Scott Pilgrim vs. The World

Epic in an epically-fun way, Scott Pilgrim vs. The World features a foot-tapping peerless mix of original tunes and classic alternative tracks, an energy, wisdom and fun that made me long for the days of youth and thankful I'm where I'm at now, and an arresting and never boring visual style and pace.  In other words, it's worth your ten bucks.

Per the credits which I stayed after to watch, the actors themselves played the original songs written by Beck, and they are the most resonant part of a film about resonance.  If there were ever songs that made you want to be a bass player, these would be the ones.  From the opening track of "We Are Sex Bob-Omb" through the final set piece, I was just blown away by the compositions.  I ordered the soundtrack when I got home, which is fortunately very originals-heavy.  An obvious choice in retrospect, Frank Black's "I Heard Ramona Sing" would have not been so much a sad omission as a crime if it hadn't been used for Ramona Flowers' introduction.  I mean, if not in a film centrally about a boy's obsessive love for a girl named Ramona,  when?

Speaking of the multi-color-choiced Ramona (Her line "I change my hair color every week.  Get used to it," is at once dismissive and inviting.  It's not so much an instruction to deal with the changes as a command to ignore the little shit.), Mary Elizabeith Winstead pull soff the apathetic, but engaging allure of Ramona well.  I have the self-respect enough to know that I am not in love with her, but i could watch her change her hair color all day.  It helps that I am a sucker for green, blue, purple hair on a girl.

And while I'm definitely not a sucker for dudes with faux-blonde highlights, Brandon Routh's turn as Todd, the powerful Vegan ex, is perfectly understated and hilarious.  Vegans, you see, gain their powers from an inflated sense of self-importance and moral superiority (kind of like a lot of religious folks), and his fight with Scott proves that power is tough to beat.  Unfortunately for us in the real-world, the Vegan- (or god-) police aren't around when you need them.

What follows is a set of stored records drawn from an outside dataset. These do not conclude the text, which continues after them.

-- ==== Sys2Proof/Machine/BrakeRows.lean ====
section
/-! DEFINITION. The commands of Brake (spec/11): beats, periods, timers, side reads, notices of resets below, and the RECOVER
group of Table 16.16. -/

namespace Sys2Proof.Machine

/-! ### The heartbeat watch (R273 to R276) -/

/-- HB_PIN_BEAT: a rising edge of HB_PIN after its filter. -/
def execHbPinBeat (s : State) : Host.Outcome State Fault Refusal :=
  if s.portUp .hb && s.brake.cfg.src != 0 && !s.hbStopped then .next s.takeBeat else .next s

/-- An armed watch judges a period: beaten, or missed (R274, R276). -/
def State.judgePeriod (ok : Bool) (s : State) : State :=
  if ok then
    let s1 := match s.hostHang with | some v => s.hangGone v | none => s
    s1.modBrake fun b => { b with miss := 0, closed := false }
  else
    let m := s.brake.miss + 1
    let s1 := (s.modBrake fun b => { b with miss := m }).bump cHeartbeatMiss
    match s.hostHang with
    | some v => if s.brake.cfg.conf ≤ m then (s1.modBrake fun b => { b with closed := true }).confirmHang v else s1
    | none => if s.brake.cfg.prov ≤ m ∧ !s.brake.closed then s1.raiseHang s.sys.laddr 0 0 else s1

/-- HEARTBEAT_PERIOD_END (R274, R276): a boundary of the HB_PERIOD grid on TB0 above the last one judged (R84), from the AO cycle after
it, so that a beat in the cycle of the boundary is one of the period that ends. A period in which TB0 stepped counts as beaten. -/
def execHeartbeatPeriodEnd (s : State) : Host.Outcome State Fault Refusal :=
  let k := gridAt s.brake.cfg.period s.tb0Past
  if s.aoUp && decide (s.brake.hbK < k) then
    let ok := s.brake.beaten || s.time.steps != s.brake.hbSteps
    let s1 := s.modBrake fun b =>
      { b with hbK := k, hbSteps := s.time.steps, beaten := false, cfg := { b.cfg with period := b.hbNext.getD b.cfg.period },
               hbNext := none }
    .next (if s.brake.watch == .armed then s1.judgePeriod ok else s1)
  else .next s

/-- BOOT_TO_EXPIRY (R275): no beat within BOOT_TO of the release; the period in progress is not judged. -/
def execBootToExpiry (s : State) : Host.Outcome State Fault Refusal :=
  match s.brake.watch with
  | .waiting (some t) =>
    if s.aoUp && s.past1 (t + s.brake.cfg.bootTo) then
      .next (s.modBrake fun b => { b with watch := .armed, miss := 0, closed := false, beaten := true })
    else .next s
  | _ => .next s

/-- ENG_CONF_TO_EXPIRY (R277): no event 62 came within ENG_CONF_TO. -/
def execEngConfToExpiry (s : State) : Host.Outcome State Fault Refusal :=
  match s.brake.eng with
  | some e =>
    if s.aoUp && s.past1 (e.since + s.brake.cfg.engConfTo) then
      let s1 := match s.engHangV with | some v => s.confirmHang v | none => s
      .next (s1.modBrake fun b => { b with eng := none })
    else .next s
  | none => .next s

/-- A member's block beat is judged (R278). -/
def State.judgeBlock (b : BlockBeat) (k : Nat) (s : State) : State :=
  let put := fun (x : BlockBeat) (t : State) =>
    t.modBrake fun u => { u with blocks := u.blocks.map fun y => if y.addr == x.addr then x else y }
  let b0 : BlockBeat := { b with k := k, steps := s.time.steps, beaten := false }
  let v := s.ownOpen 2 b.addr 2 0
  if b.beaten || s.time.steps != b.steps then
    let s1 := put { b0 with miss := 0, closed := false } s
    match v with | some x => s1.hangGone x | none => s1
  else
    let m := b.miss + 1
    let s1 := (put { b0 with miss := m } s).bump cHeartbeatMiss
    match v with
    | some x => if s.brake.cfg.conf ≤ m then (put { b0 with miss := m, closed := true } s1).confirmHang x else s1
    | none => if s.brake.cfg.prov ≤ m ∧ !b.closed then s1.raiseHang b.addr 2 0 else s1

/-- BLOCK_BEAT_PERIOD_END (R278) for one member. -/
def execBlockBeatPeriodEnd (member : Laddr) (s : State) : Host.Outcome State Fault Refusal :=
  match s.brake.blocks.find? fun b => b.addr == member with
  | some b =>
    let k := gridAt (s.brake.blkP b.k) s.tb0Past
    if s.aoUp && s.isMaster && s.sys.members.any (fun m => m.addr == member) then
      if b.k < k then .next (s.judgeBlock b k) else .next s
    else .next (s.modBrake fun u => { u with blocks := u.blocks.filter fun y => y.addr != member })
  | none => .next s

/-! ### The internal watch (R279, R294) -/

/-- The confirmed HANG verdict of an internal source, raised at `raise.1` under a drill or not (R280); it waits until ENG runs
again (R279). -/
def State.internalVerdict (raise : Nat × Bool) (s0 : State) : State :=
  let w := s0.nextVid
  w.1.sendVerdict .up s0.tb0Ns
    { vid := w.2, subj := s0.sys.laddr, kind := 2, cls := 3, prevs := 0, state := 1, vflags := if raise.2 then vfDrill else 0,
      score := 0, hold := 0, age := 0, h := 0, modelver := 0, orig := s0.sys.laddr, raiseT := raise.1, step := 0 }

/-- An internal hang is confirmed: Hallmark FAULT, minimal Ingot, reset of CTL and ENG or of ENG alone; an image in trial falls back
(R434); at ESC_COUNT in the window CTL and ENG stay in reset (R294). A hang under a drill counts toward no escalation (R37, R280). -/
def State.confirmInternal (source : Nat) (s : State) : State :=
  let raise := ((if source = 3 then s.brake.ctlRaise else s.brake.engRaise).getD (s.tb0Ns, s.underDrill s.sys.laddr s.tb0Ns))
  let s1 := (((s.stage 0x0A01 .fault source 0).minimalIngot source).bump cVerdictConf).bump cHangConfirmed
  let ev := (s1.brake.intEvents.filter fun t => decide (s.tb0Ns < t + s.brake.cfg.escWin)) ++ (if raise.2 then [] else [s.tb0Ns])
  let hold := !raise.2 && decide (s.brake.cfg.escCount ≤ ev.length)
  let s2 := s1.modBrake fun b => { b with ctlMiss := 0, engMiss := 0, ctlRaise := none, engRaise := none, intEvents := ev }
  let s3 := if s.hoist.trialAt.isSome then s2.fallBack 1 else s2.resetEntry 5 (source == 3 || hold) true []
  (if hold then (s3.resetEntry 5 true true []).modPow fun u => { u with intHold := true } else s3).internalVerdict raise

/-- One of the two counts of the internal watch: raised at 2, withdrawn when it returns to 0. -/
def internalCount (old : Nat) (s : State) : Nat → State
  | 0 => if 2 ≤ old then s.bump cVerdictWithdrawn else s
  | n + 1 => if n + 1 = 2 ∧ old < 2 then s.bump cVerdictProv else s

/-- When the verdict of such a count was raised, and whether a drill covered this block then. -/
def State.internalRaise (s : State) (old : Option (Nat × Bool)) (n : Nat) : Option (Nat × Bool) :=
  if n < 2 then none else some (old.getD (s.tb0Ns, s.underDrill s.sys.laddr s.tb0Ns))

The entire film, in case you haven't seen the trailer, is presented in video-game format.  Each ex of Ramona's that Scott must defeat to date her (the league of bitter exes was formed by one of her former flames) are part of the seven levels.  Each has a different power, each stronger as the levels increase, and each worth more.  The visuals are amazing, the comic-balloons more appropriate and informational than annoying, and the cartoonish violence blends well into a mainstream film that actually has a lot to say about youthful relationships.  The poignant part for Scott, represented by a bigger, more powerful sword in his fight, is when the strength of self-respect is shown to be more powerful than love (really, puppy love).  Before that, he has to find out for himself that he too had treated relationships as poorly as Ramona has, that your baggage will indeed attack you later, and you need to be happy with yourself before you can be happy with others.  And breaking up is very very hard to do.  This film scores a lot for treating its youthful characters as the flawed ones we remember from our days in that mix -- everything is more dramatic, harder, simpler, and hormonal.  Or at least it seemed that way.